PROVIDED RECORDS —

+===+

-- ==== Sys2Proof/Machine/Step.lean ====
section
/-! DEFINITION. One step of the package: the slices that are over end, the head of the agenda happens, an event or a turn of an
agent, and time passes; with nothing on the agenda the current agent issues its next word. And withFetchWord, a state about to issue
a given word. -/

namespace Sys2Proof.Machine

/-- One issue of the current agent: fetch, decode, execute. -/
def State.turn (s : State) : Host.Outcome State Fault Refusal :=
  match s.fetch with
  | .out o => o
  | .run i s' => exec i s'

/-- What a step does before time passes. A choice on the agenda is in force for the steps that follow it. -/
def State.act (s : State) : Host.Outcome State Fault Refusal :=
  match s.agenda with
  | .ev i :: l => exec i { s with agenda := l }
  | .turn a :: l => State.turn { s with agenda := l, cur := a }
  | .pick c :: l => .next { s with agenda := l, picks := c }
  | [] => s.turn
/-- One step. Nothing happens between the moment a slice is over and the scheduler's test (R357). -/
def step (st : State) : Host.Outcome State Fault Refusal := spend st.endSlices.act

/-! ### A state about to issue one word -/

/-- A launch record of zeros but for one wheel, one gang member, one window, and 1 MiB of scratchpad. -/
def fetchLaunch : Launch where
  entry := 0x100000
  wid := 5
  ext := [32, 1, 1, 1, 1, 1]
  wheels := 1
  hres := 0
  gang := 1
  minwin := 4
  scratch := 1024
  acc := 0
  param := 0
  tvec := 0
  sched := 0
  schedn := 0
  pats := 0
  pcfg := 0
  deadline := 0
  budget := 0
  eng := 0
  rtotal := 0
  rmin := 0
  rdiv := 0
  spill := 0x200000
  spillsz := 4096
  frp := 0

/-- A thread inside a clause of one instruction, or with a header due. -/
def fetchThread (header : Bool) : Thread :=
  { Thread.start 0x100008 false with
    clause := if header then none else some ⟨0x100000, 0, 1, 0, 1, false⟩
    entryDue := header
    sys := { SysRegs.zero with wsp := 0x200000, wlim := 0x201000 } }

/-- A page-table entry's bytes. -/
def fetchEntry (lo hi : Nat) : List Byte := bytesOfNat 8 lo ++ bytesOfNat 8 hi

/-- Partition 0 with cluster 0, 16 GiB of HBM, key-IDs 16-31 and queue 0, and engagement 0 with key-ID 16; one seed grid of
one mill on core 0, wheel 0 about to issue at 0x100008; a page table whose one 4 GiB leaf maps address 0 to frame 0, all
accesses allowed (DESIGN CHOICE, log 7). -/
def State.withFetchWord (s : State) (nbits w : Nat) : State :=
  let header := w % 4 == 3
  let mem := memPutList s.mem 0x100008 (bytesOfNat 16 (w % 2 ^ nbits))
  let mem := memPutList mem 0x10000 (fetchEntry 0x12001 0)
  let mem := memPutList mem 0x12000 (fetchEntry 0x14001 0)
  let mem := memPutList mem 0x14000 (fetchEntry (0x1F + 16 * 2 ^ 52) 4)
  let wheel : Wheel := ⟨List.replicate 32 (fetchThread header), false, 0, Fences.start, 0, none, none, none, none⟩
  let mill : Mill :=
    { uid := 1, gang := 1, f2 := 0, core := 0, st := .running, aborted := false, wheels := [wheel], sregs := [], claims := [], uniPoison := [], behind := [],
      tables := List.replicate 8 ((List.range 32).map fun i => BitVec.ofNat 8 i), ports := List.replicate 32 Port.default,
      pats := List.replicate 16 ⟨0, 0, 0⟩, flume := Flume.start, ctxs := [WalkCtx.start, WalkCtx.start], bud := 800000,
      closed := false, lastEng := FaultRec.zero, engCount := 0, scratch := 1024, acc := 0,
      claimed := false, frozen := false, err := none, rowMarks := [], lateRecs := [], area := none }
  { s with
    mem := mem
    lineKeys := sput 0 (sput 0 s.lineKeys 0x10000 (s.kidGen 16)) 0x10001 (s.kidGen 16)
    poison := []
    posted := []
    tlb := []
    tlb2 := []
    reqs := []
    grids := [⟨1, 0, 0, 1, true, fetchLaunch, List.replicate 16 0, [], [], [], 0, 1, 1, false⟩]
    gangs := [⟨1, 1, 0, .resident, 0, 0, 0, false, none, false, [1]⟩]
    mills := [mill]
    parts := setAt s.parts 0 { Partition.zero with
      valid := true, clusters := 1, hbmSize := 0x400000000, keyFirst := 16, keyCount := 16, qCount := 1,
      tdisp := .run, engs := [⟨0, [16], [], [], [], [], [], 0⟩] }
    queues := sput Queue.zero s.queues 0 { Queue.zero with root := 0x10000, ctrl := 1, logsz := 8, state := 0 }
    agenda := []
    picks := []
    code := []
    cur := .wheel 1 0 }

end Sys2Proof.Machine
end

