/-- A step does what is first on the agenda, an event, or an issue of the agent whose turn it is, and the current agent's with nothing listed;
then time passes; a slice that is over ends before that (the agenda, its picks, the current agent and `Config.elapsed` are the model's choices,
logs 1 and 2, and so is that time passes after what a step does). An issue takes the bytes at the lanes' PC, 8, 12 or 16 by LEN within one
32-byte block (R25, R35), counts them where a region they lie in is monitored (R414), and executes the instruction that they decode to. And:
R25, R36, R44, R46: where the fetch is at fault, or a word crosses its block or does not decode, every lane of the issue traps there, by its own
clause: a word of no listed opcode or form is class 0x01 subcode 0, one of no listed SUB subcode 1, outside a clause class 0x04 subcode 2, or 0
for a thread's first word (the model's reading, log 53); a crossing one is class 0x04 subcode 1. And:
R155-R160: which lanes issue together. On the broadcast stream those at the lowest PC of the wheel's threads that have not exited and are not in
buffer mode; among the lanes in buffer mode those at the PC whose turn it is, with the same word. A lane leaves buffer mode where its buffer has lost
its word or its PC is the broadcast PC, and a loop buffer holds the 48 words executed last. The turns' order beyond R159 is the model's (log 53). -/
def Obligations.StepsRunTheDecodedInstruction : Prop :=
  let runs := fun (t : State) (out : Out) => ∀ (b b0 b1 rest : List Byte) (i : Instr),
    -- traps that have had to wait are tried again; buffer-mode lanes at several PCs take turns; every other agent issues as it stands
    let r := ((t.retryTraps t.cur).leaveBuffers t.cur).nextBuf t.cur
    let lanes := r.group t.cur
    let l0 := lanes.headD 0
    let pc := (r.thread t.cur l0).pc
    let n := [8, 12, 16, 8].getD ((b.headD 0).toNat % 4) 8
    let starts := fun (l : Nat) => (r.thread t.cur l).clause.isNone && (r.thread t.cur l).entryDue
    let traps := fun (fi : Nat → FaultInfo) =>
      spend (.next ((r.takeTraps t.cur pc (lanes.map fun l => (l, fi l, none))).releaseSync t.cur))
    t.mayIssue t.cur = true → lanes ≠ [] → (∀ l ∈ lanes, r.matchedAt t.cur l = false ∧ r.asking t.cur l = false) →
    (∀ fi, r.fetchWord t.cur l0 pc 0 4 = .error (.fault fi) → out = traps fun _ => fi) ∧
    (r.fetchWord t.cur l0 pc 0 4 = .ok b →
      (32 < pc.toNat % 32 + n → out = traps fun l =>
        { cls := 4, sub := if starts l ∧ (b.headD 0).toNat % 4 ≠ 3 then 0 else 1 }) ∧
      (pc.toNat % 32 + n ≤ 32 → r.fetchWord t.cur l0 pc 0 8 = .ok b0 →
        (if n = 8 then b1 = [] else r.fetchWord t.cur l0 pc 8 (n - 8) = .ok b1) →
        (decodeBytes (b0 ++ b1) = .ok (i, rest) → out = spend (exec i (r.countFetch t.cur l0 pc n))) ∧
        ∀ e, decodeBytes (b0 ++ b1) = .error e → out = traps fun l =>
          if (r.thread t.cur l).clause.isNone then { cls := 4, sub := if starts l then 0 else 2 }
          else { cls := 1, sub := if e = .unlistedSub then 1 else 0 }))
  (∀ s : State,
    let t := s.endSlices
    (t.agenda = [] → runs t (step s)) ∧
    (∀ a l, t.agenda = .turn a :: l → runs { t with agenda := l, cur := a } (step s)) ∧
    (∀ e l, t.agenda = .ev e :: l → step s = spend (exec e { t with agenda := l })) ∧
    (∀ c l, t.agenda = .pick c :: l → step s = spend (.next { t with agenda := l, picks := c })) ∧
    t.agenda = s.agenda ∧ t.cur = s.cur ∧ t.mem = s.mem ∧ t.posted = s.posted ∧ ((∀ g ∈ s.gangs, s.sliceOver g = false) → t = s)) ∧
  -- time passes
  (∀ s : State, spend (.next s) = .next s.tick ∧ s.tick.agenda = s.agenda ∧ s.tick.cur = s.cur ∧
    s.tick.clk = s.clk + Config.elapsed s.steps ∧ s.tick.steps = s.steps + 1 ∧
    ((∀ g ∈ s.gangs, g.save = none) → s.tick.mem = s.mem ∧ s.tick.posted = s.posted)) ∧
  (∀ f, spend (.fault f) = .fault f) ∧ (∀ r, spend (.refused r) = .refused r) ∧
  -- what the fetch does besides: waiting traps, buffer-mode lanes' turn, reads of monitored lines counted, and the translation kept
  (∀ s : State, (∀ a, (∀ l, (s.thread a l).due = none) → s.retryTraps a = s) ∧ (∀ a, (∀ u w, a ≠ .buf u w) → s.nextBuf a = s) ∧
    ∀ a l pc n, let r := s.countFetch a l pc n
      r.mem = s.mem ∧ r.mills = s.mills ∧ r.fe = s.fe ∧ r.posted = s.posted ∧
        ((∀ p ∈ s.parts, p.monitors = []) → r = { s with tlb := r.tlb, tlb2 := r.tlb2 })) ∧
  -- which lanes issue together
  (∀ (s : State) (u w : Nat),
    let a := Agent.wheel u w
    let b := Agent.buf u w
    let len := (s.threads a).length
    let t := fun (l : Nat) => s.thread a l
    -- a thread that a debugger has halted, that has stopped or whose trap waits counts with its PC, but does not issue
    let live := fun (l : Nat) => l < len ∧ (t l).exited = false ∧ (t l).waiting = false ∧ (t l).saveDone = false
    let free := fun (l : Nat) => (t l).halted = false ∧ (t l).stopped = false ∧ (t l).due = none
    let inBuf := fun (l : Nat) => live l ∧ (t l).bufMode = true
    let turn := fun (pc : DWord) =>
      let ready := fun (l : Nat) => inBuf l ∧ (t l).halted = false ∧ (t l).stopped = false
      let last := (s.wheel? a).bind Wheel.bufPc
      (∃ l, ready l ∧ (t l).pc = pc) ∧
        (last = some pc ∨ (∀ l, ready l → last ≠ some (t l).pc) ∧ ∀ l, ready l → pc.toNat ≤ (t l).pc.toNat)
    (∀ l, l ∈ s.group a ↔ live l ∧ (t l).bufMode = false ∧ free l ∧
      ∀ k, live k → (t k).bufMode = false → (t l).pc.toNat ≤ (t k).pc.toNat) ∧
    (∀ l, l ∈ s.group b ↔ inBuf l ∧ free l ∧ turn (t l).pc ∧
      ∃ k, inBuf k ∧ free k ∧ (t k).pc = (t l).pc ∧ (∀ j < k, inBuf j → free j → (t j).pc ≠ (t l).pc) ∧
        (t k).bufWord (t k).pc = (t l).bufWord (t l).pc) ∧
    (s.group a).Pairwise (· < ·) ∧ (s.group b).Pairwise (· < ·) ∧
    -- lanes leave buffer mode, but for those of a wheel that an instruction stalls
    ((s.fences a).stall ≠ none → s.leaveBuffers a = s) ∧
    ((s.fences a).stall = none → ∀ l < len,
      let lost := fun (k : Nat) => (t k).bufMode = true ∧ (t k).bufWord (t k).pc = none
      let heard := fun (k : Nat) => live k ∧ ((t k).bufMode = false ∨ lost k)
      (((t l).bufMode = true ∧ ¬ lost l ∧ ¬ ∃ k, heard k ∧ (∀ j, heard j → (t k).pc.toNat ≤ (t j).pc.toNat) ∧ (t k).pc = (t l).pc) →
        (s.leaveBuffers a).thread a l = t l) ∧
      (lost l ∨ ∃ k, heard k ∧ (∀ j, heard j → (t k).pc.toNat ≤ (t j).pc.toNat) ∧ (t k).pc = (t l).pc) →
        (s.leaveBuffers a).thread a l = { t l with bufMode := false })) ∧
  -- a loop buffer: the newest last, each address once
  ∀ (t : Thread) (es : List (DWord × DWord)),
    let l := (t.loopBuf.filter fun e => e.1 ∉ es.map Prod.fst) ++ es
    t.remember es = { t with loopBuf := l.drop (l.length - 48) }

/-- R14, R25, R26: a word whose guard test fails in every lane that issues it changes nothing but the place of those lanes: the PC goes
past it, the index in the clause rises, a header is due after the last word, without HOLD the latch is only one word older, and the word is in the
lanes' loop buffers (R157). And:
R26, R43: with HOLD on a source, a word puts what that source read into h0 of each participant, h0 into h1 and h1 into h2, each
entry one word older; a lane that does not issue the word takes an entry that is not valid. Stated of `mov` holding A. -/
def Obligations.FailedGuardsGoOnAndHoldShiftsTheLatch : Prop :=
  (∀ (i : Instr) (op : BitVec 8) (f : Fields) (st : State), i.word? = some (op, f) → i.WellFormed = true → st.lanes ≠ [] →
    (match st.cur with
      | .fe _ => feExecutes op.toNat
      | _ => true) = true →
    (∀ l ∈ st.lanes,
      let t := st.ready.thread st.cur l
      (∃ c, t.clause = some c ∧ (op ∈ [0x60, 0x61, 0x62, 0x63, 0x64, 0x65, 0x66, 0x6B, 0xC4] → c.idx + 1 = c.count)) ∧
        (f.g ≠ 0 → t.pending (.guard f.g.toNat) = false) ∧ xor (t.guard f.g.toNat) (f.gn == 1) = false) →
    ∃ t, exec i st = .next t ∧ t.kept = st.ready.kept ∧ st.wentOn f t ∧
      (∀ l ∈ st.lanes, ∀ c, (st.ready.thread st.cur l).clause = some c →
        (t.thread st.cur l).clause = if c.idx + 1 < c.count then some { c with idx := c.idx + 1 } else none) ∧
      (∀ l ∈ st.lanes, (∀ k, st.cur ≠ .fe k) → (t.thread st.cur l).loopBuf = ((st.ready.thread st.cur l).remember
        (let w := encodeFields op f
        if lenBytes f.len ≤ 8 then [(st.pcNow, w.setWidth 64)] else [(st.pcNow, w.setWidth 64), (st.pcNow + 8, (w >>> 64).setWidth 64)])).loopBuf) ∧
      (f.hold = 0 → ∀ l, l < (st.threads st.cur).length → (t.thread st.cur l).latch =
        (st.ready.thread st.cur l).latch.map fun e => { e with age := if e.age < 2 then e.age + 1 else 2 })) ∧
  (∀ f st, st.Issues 0x01 f { d := if isD f then .pair else .word, a := if isD f then .pair else .word } → f.hold = 1 →
    ∃ t, exec (.mov f) st = .next t ∧
      (∀ l ∈ st.takers 0x01 f { d := if isD f then .pair else .word, a := if isD f then .pair else .word },
        (t.thread st.cur l).latch = ((⟨st.ready.srcW st.cur f l .A, 0, true⟩ : LatchEntry) ::
          (st.ready.thread st.cur l).latch.map fun e => { e with age := if e.age < 2 then e.age + 1 else 2 }).take 3) ∧
      ∀ l, l < (st.threads st.cur).length → l ∉ st.lanes → ∃ e r, (t.thread st.cur l).latch = e :: r ∧ e.valid = false)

+===+

WHAT THE EXERCISE ASKS —
Out of the data above, set down the lines from the one with "(∀ l ∈ st.lanes, ∀" to the one with "if lenBytes f.len", both included, exactly as written and with no additions.

REPLY —
      (∀ l ∈ st.lanes, ∀ c, (st.ready.thread st.cur l).clause = some c →
        (t.thread st.cur l).clause = if c.idx + 1 < c.count then some { c with idx := c.idx + 1 } else none) ∧
      (∀ l ∈ st.lanes, (∀ k, st.cur ≠ .fe k) → (t.thread st.cur l).loopBuf = ((st.ready.thread st.cur l).remember
        (let w := encodeFields op f
        if lenBytes f.len ≤ 8 then [(st.pcNow, w.setWidth 64)] else [(st.pcNow, w.setWidth 64), (st.pcNow + 8, (w >>> 64).setWidth 64)])).loopBuf) ∧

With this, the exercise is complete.